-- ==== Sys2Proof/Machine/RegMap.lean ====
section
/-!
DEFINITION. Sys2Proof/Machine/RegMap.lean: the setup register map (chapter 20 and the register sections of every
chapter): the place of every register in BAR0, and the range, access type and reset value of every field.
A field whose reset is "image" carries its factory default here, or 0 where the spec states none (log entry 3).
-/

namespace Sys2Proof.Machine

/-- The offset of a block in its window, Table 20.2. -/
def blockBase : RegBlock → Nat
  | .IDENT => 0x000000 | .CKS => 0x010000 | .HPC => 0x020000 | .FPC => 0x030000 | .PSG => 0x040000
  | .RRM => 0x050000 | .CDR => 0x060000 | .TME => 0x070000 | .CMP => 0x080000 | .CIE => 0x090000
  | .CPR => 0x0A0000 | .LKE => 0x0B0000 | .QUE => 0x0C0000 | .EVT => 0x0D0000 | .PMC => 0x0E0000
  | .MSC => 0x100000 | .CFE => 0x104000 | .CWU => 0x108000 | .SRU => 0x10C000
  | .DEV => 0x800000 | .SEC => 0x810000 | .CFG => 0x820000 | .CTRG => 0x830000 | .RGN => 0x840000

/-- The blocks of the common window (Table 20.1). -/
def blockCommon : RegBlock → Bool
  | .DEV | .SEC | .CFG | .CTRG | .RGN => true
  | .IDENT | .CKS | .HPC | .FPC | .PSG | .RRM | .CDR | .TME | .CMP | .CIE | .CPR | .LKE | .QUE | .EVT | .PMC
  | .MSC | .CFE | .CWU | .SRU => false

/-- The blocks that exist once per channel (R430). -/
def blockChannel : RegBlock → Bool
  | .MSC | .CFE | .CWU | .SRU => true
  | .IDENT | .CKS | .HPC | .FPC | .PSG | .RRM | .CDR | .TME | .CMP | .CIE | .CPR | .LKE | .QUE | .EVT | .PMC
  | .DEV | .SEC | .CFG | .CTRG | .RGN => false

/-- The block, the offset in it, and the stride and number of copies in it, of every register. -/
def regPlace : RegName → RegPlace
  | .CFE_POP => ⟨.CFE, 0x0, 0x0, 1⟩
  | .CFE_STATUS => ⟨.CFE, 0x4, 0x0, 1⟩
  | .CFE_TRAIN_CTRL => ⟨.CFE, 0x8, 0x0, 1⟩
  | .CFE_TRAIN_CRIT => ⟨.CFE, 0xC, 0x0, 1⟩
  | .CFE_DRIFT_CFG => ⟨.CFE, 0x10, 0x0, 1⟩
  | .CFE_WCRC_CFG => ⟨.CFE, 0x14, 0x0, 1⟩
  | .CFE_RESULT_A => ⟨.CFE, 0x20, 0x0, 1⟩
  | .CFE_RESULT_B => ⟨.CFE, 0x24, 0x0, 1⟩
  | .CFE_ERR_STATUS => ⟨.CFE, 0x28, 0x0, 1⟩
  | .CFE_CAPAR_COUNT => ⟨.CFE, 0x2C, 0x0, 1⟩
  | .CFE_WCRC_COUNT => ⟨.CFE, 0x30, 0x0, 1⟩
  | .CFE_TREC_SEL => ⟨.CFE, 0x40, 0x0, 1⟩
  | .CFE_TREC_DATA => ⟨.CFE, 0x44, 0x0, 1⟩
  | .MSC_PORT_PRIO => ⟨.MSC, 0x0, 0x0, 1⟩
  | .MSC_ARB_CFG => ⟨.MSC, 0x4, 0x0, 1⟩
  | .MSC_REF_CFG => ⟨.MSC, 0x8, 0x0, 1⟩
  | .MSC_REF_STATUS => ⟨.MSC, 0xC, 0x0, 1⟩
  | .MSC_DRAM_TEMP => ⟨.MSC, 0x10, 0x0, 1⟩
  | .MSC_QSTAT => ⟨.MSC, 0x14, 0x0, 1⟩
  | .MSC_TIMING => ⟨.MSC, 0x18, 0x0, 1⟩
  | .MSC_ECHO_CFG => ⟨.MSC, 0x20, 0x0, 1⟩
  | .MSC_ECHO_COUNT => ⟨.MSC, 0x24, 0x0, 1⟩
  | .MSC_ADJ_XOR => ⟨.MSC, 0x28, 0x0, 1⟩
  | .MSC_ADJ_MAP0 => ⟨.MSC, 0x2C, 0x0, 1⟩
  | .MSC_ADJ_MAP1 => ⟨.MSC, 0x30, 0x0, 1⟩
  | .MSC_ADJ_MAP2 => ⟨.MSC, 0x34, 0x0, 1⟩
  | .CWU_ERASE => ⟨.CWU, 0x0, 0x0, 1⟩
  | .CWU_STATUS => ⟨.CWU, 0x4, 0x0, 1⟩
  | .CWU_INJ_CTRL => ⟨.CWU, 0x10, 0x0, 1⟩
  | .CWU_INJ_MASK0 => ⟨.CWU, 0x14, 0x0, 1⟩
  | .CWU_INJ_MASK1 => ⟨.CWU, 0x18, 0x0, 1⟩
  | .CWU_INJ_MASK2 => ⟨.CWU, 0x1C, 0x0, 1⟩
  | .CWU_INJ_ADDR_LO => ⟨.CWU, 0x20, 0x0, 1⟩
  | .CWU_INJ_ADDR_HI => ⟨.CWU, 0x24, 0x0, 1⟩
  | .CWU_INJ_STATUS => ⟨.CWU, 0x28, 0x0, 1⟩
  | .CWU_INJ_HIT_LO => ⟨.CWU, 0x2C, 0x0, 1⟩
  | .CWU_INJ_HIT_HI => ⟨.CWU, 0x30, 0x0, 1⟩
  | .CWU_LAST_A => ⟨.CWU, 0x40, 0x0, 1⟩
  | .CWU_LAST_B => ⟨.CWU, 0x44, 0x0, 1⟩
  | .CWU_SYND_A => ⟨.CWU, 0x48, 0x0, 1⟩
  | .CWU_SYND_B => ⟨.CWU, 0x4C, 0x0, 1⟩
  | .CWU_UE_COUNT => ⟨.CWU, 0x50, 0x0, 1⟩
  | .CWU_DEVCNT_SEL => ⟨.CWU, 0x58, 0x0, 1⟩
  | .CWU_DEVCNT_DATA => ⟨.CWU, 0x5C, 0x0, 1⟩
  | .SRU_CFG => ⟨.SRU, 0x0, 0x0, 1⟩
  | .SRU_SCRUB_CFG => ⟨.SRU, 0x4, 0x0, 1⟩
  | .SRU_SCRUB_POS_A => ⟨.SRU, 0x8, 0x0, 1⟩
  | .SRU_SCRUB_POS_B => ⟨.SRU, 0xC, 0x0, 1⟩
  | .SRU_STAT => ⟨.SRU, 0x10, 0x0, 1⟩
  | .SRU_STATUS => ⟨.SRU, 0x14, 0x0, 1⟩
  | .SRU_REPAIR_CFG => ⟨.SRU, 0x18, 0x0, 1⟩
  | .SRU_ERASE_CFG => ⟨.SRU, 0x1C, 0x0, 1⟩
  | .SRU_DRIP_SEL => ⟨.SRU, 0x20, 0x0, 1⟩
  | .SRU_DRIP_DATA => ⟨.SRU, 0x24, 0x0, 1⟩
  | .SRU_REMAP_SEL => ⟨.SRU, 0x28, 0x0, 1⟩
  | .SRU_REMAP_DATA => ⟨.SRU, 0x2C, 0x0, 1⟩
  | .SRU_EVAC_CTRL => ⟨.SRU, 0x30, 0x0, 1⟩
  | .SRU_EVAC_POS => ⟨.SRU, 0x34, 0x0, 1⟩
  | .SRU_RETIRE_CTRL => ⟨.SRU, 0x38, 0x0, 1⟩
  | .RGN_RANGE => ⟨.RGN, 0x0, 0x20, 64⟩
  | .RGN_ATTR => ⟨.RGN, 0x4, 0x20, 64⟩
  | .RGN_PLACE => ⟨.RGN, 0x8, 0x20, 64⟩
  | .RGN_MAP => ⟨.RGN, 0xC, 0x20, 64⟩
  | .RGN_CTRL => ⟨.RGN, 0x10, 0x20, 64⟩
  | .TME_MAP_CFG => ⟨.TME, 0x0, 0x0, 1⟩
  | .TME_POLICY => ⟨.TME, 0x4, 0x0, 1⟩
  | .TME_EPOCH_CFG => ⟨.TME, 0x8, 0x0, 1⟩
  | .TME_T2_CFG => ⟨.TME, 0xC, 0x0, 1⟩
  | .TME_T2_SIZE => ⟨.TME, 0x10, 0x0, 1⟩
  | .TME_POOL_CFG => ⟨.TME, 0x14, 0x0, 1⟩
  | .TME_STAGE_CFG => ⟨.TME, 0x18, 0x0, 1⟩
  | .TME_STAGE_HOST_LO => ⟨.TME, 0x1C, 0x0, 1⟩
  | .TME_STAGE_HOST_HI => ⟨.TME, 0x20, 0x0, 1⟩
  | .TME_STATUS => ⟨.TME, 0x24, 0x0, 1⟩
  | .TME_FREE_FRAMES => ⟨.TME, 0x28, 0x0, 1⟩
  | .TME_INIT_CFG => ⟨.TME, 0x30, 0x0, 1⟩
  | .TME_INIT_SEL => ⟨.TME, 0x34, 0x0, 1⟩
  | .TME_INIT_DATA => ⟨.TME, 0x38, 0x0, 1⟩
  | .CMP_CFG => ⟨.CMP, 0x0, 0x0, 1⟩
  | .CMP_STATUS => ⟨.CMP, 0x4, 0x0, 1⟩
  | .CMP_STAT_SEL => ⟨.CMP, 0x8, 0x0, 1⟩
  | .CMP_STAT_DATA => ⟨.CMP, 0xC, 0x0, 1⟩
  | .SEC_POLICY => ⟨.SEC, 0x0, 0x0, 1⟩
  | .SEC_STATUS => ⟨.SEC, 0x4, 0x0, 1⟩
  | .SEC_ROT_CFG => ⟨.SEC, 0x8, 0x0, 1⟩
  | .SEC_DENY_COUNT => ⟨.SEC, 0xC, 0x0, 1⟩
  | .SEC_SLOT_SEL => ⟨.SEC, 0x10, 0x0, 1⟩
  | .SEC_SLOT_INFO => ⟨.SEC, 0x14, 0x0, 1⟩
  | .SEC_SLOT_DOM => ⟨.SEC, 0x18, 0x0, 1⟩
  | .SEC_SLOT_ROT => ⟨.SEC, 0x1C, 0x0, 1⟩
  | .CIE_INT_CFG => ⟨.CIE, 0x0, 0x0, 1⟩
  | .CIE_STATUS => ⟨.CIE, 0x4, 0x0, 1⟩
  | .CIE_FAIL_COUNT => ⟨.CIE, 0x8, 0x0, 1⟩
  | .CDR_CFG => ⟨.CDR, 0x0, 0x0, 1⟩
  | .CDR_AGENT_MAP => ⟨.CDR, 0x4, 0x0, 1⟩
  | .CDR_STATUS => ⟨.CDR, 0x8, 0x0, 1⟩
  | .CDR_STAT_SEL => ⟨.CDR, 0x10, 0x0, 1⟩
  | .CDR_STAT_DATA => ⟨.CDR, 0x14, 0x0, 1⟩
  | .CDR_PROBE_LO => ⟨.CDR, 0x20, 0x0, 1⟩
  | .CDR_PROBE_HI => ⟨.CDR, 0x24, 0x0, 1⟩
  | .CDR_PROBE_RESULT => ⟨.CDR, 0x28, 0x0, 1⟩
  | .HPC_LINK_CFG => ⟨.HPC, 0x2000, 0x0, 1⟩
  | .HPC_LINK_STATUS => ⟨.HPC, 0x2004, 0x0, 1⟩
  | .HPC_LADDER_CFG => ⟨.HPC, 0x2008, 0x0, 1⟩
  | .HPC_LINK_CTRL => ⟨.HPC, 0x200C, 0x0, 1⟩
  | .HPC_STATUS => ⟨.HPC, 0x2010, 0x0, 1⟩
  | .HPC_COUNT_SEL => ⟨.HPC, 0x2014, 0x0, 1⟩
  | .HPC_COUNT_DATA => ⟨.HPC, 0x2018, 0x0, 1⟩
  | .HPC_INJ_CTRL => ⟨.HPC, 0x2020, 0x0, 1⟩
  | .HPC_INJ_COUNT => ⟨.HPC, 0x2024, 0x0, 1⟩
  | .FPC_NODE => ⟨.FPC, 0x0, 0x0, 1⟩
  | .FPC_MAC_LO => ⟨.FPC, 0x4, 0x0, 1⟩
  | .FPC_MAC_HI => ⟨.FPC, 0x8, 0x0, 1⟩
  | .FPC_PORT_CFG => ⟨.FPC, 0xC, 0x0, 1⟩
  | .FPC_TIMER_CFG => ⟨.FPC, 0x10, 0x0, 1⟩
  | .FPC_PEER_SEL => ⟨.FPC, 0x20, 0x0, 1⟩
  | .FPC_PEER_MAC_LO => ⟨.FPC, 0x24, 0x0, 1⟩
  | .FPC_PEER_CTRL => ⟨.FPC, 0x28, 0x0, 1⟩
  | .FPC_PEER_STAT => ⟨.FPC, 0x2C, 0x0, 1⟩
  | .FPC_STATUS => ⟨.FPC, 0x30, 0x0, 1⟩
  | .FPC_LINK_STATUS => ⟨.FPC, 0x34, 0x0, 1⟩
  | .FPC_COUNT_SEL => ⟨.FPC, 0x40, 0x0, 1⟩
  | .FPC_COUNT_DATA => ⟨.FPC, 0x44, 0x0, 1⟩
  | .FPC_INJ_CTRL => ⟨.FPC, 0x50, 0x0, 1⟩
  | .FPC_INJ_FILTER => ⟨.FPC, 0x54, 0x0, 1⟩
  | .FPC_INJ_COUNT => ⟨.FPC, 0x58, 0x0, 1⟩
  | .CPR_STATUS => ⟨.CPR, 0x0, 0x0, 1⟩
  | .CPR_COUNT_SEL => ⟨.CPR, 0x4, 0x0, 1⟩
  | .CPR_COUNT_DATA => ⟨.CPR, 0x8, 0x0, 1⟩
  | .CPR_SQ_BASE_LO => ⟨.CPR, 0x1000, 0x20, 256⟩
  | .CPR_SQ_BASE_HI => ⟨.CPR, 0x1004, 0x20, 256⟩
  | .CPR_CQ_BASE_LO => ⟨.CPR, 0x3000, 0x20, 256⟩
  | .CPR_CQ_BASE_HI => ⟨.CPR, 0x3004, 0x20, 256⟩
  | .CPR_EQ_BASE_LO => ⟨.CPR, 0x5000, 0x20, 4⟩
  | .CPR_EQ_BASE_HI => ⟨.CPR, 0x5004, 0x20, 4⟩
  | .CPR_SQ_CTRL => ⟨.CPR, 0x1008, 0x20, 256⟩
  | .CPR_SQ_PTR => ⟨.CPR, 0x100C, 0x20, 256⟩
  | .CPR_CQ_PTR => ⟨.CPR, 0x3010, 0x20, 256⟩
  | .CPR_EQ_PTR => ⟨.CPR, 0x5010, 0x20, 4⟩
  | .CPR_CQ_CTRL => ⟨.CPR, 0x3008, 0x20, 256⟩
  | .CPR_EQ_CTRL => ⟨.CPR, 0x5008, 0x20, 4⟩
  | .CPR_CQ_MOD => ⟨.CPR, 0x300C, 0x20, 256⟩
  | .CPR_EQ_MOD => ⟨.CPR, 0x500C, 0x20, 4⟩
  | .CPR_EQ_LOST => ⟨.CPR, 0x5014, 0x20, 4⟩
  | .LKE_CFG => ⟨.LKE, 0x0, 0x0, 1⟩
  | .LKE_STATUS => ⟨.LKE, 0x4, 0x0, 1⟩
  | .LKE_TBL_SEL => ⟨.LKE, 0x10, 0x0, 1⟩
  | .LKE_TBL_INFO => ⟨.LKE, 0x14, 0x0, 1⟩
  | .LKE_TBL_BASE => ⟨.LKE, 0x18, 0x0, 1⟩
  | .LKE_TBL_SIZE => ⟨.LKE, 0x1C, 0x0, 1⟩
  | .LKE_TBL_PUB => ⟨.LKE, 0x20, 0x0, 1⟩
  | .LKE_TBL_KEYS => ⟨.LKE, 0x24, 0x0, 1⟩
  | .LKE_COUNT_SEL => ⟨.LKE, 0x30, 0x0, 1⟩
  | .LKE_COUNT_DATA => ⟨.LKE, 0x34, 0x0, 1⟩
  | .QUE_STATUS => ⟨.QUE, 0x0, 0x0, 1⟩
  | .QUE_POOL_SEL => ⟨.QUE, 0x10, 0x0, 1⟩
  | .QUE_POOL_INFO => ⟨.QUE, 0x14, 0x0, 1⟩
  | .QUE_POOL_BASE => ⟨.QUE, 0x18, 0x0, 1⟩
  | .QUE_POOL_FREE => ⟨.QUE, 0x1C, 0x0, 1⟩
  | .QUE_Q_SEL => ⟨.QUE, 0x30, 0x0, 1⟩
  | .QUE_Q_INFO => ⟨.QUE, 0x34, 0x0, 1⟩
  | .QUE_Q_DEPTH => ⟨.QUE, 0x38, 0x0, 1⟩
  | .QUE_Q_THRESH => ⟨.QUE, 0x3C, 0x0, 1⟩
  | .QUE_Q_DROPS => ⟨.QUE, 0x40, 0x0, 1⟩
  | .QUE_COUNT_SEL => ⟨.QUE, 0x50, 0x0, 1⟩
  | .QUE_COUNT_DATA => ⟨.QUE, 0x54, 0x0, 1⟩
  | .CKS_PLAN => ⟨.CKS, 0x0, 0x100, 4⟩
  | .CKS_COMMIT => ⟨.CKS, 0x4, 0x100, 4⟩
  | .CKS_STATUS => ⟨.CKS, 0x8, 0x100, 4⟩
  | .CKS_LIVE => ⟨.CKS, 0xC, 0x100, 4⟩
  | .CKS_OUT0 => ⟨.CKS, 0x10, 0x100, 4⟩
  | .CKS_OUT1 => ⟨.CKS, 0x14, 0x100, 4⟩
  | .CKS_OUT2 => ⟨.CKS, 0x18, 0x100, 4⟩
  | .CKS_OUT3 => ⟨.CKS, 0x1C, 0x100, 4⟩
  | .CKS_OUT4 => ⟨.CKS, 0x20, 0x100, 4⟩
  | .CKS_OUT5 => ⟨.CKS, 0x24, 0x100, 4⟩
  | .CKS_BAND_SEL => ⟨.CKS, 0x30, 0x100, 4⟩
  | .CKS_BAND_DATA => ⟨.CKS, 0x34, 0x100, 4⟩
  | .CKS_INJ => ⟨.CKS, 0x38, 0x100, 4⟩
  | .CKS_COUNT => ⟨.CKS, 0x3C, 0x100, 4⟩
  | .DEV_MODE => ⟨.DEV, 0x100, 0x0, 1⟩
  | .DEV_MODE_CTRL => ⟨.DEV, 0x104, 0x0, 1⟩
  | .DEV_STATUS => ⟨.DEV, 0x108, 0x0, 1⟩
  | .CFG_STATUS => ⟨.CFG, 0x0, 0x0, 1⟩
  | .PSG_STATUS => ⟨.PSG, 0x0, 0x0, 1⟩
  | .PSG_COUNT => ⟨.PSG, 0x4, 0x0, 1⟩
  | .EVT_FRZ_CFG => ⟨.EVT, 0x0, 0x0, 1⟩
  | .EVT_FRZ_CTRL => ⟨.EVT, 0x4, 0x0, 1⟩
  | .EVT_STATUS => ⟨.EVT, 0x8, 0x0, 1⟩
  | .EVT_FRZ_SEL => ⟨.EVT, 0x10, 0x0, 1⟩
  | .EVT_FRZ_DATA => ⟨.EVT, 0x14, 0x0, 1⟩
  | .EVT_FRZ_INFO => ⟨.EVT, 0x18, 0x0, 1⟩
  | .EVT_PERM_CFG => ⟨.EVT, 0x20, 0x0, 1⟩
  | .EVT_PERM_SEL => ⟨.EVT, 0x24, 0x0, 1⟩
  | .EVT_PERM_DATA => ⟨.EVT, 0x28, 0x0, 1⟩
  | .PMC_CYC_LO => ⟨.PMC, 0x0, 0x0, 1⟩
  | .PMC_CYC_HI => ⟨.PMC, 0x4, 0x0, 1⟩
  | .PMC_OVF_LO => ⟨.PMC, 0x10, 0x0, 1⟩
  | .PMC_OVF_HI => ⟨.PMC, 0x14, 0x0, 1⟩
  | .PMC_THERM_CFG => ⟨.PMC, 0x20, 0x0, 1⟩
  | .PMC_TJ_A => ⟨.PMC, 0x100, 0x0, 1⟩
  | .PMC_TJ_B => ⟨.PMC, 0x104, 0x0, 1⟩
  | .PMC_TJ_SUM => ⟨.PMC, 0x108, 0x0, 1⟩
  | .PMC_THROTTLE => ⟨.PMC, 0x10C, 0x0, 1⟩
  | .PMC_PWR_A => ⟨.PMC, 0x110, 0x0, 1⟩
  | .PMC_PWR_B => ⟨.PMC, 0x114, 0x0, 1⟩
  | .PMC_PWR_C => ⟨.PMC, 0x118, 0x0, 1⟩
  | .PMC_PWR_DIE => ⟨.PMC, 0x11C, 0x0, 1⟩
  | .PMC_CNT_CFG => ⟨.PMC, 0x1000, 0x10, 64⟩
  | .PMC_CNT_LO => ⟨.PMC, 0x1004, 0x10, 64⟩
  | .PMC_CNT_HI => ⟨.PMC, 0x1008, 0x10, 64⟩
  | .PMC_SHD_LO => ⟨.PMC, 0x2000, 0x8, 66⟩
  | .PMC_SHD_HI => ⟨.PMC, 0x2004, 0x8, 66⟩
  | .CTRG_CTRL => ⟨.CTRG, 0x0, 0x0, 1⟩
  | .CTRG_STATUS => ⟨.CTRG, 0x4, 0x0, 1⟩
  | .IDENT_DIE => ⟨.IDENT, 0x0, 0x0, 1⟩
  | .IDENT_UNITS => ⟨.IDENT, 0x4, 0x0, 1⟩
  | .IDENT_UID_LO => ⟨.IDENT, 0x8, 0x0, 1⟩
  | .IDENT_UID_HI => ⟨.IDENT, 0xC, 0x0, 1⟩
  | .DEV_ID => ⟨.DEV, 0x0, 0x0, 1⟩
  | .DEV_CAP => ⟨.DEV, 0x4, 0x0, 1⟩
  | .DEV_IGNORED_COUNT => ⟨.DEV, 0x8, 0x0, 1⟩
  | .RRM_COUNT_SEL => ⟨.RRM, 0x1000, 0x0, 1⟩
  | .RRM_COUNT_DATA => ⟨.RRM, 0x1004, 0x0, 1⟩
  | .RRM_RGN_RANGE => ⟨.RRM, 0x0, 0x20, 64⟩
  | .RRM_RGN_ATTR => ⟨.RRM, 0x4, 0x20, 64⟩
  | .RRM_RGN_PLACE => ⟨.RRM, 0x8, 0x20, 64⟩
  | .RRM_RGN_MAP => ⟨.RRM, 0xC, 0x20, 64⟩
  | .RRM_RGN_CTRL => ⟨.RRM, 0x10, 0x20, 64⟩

Work instruction: Going through the material, how many lines contain the word "field"? Please give only the number.

Exercise solution: 2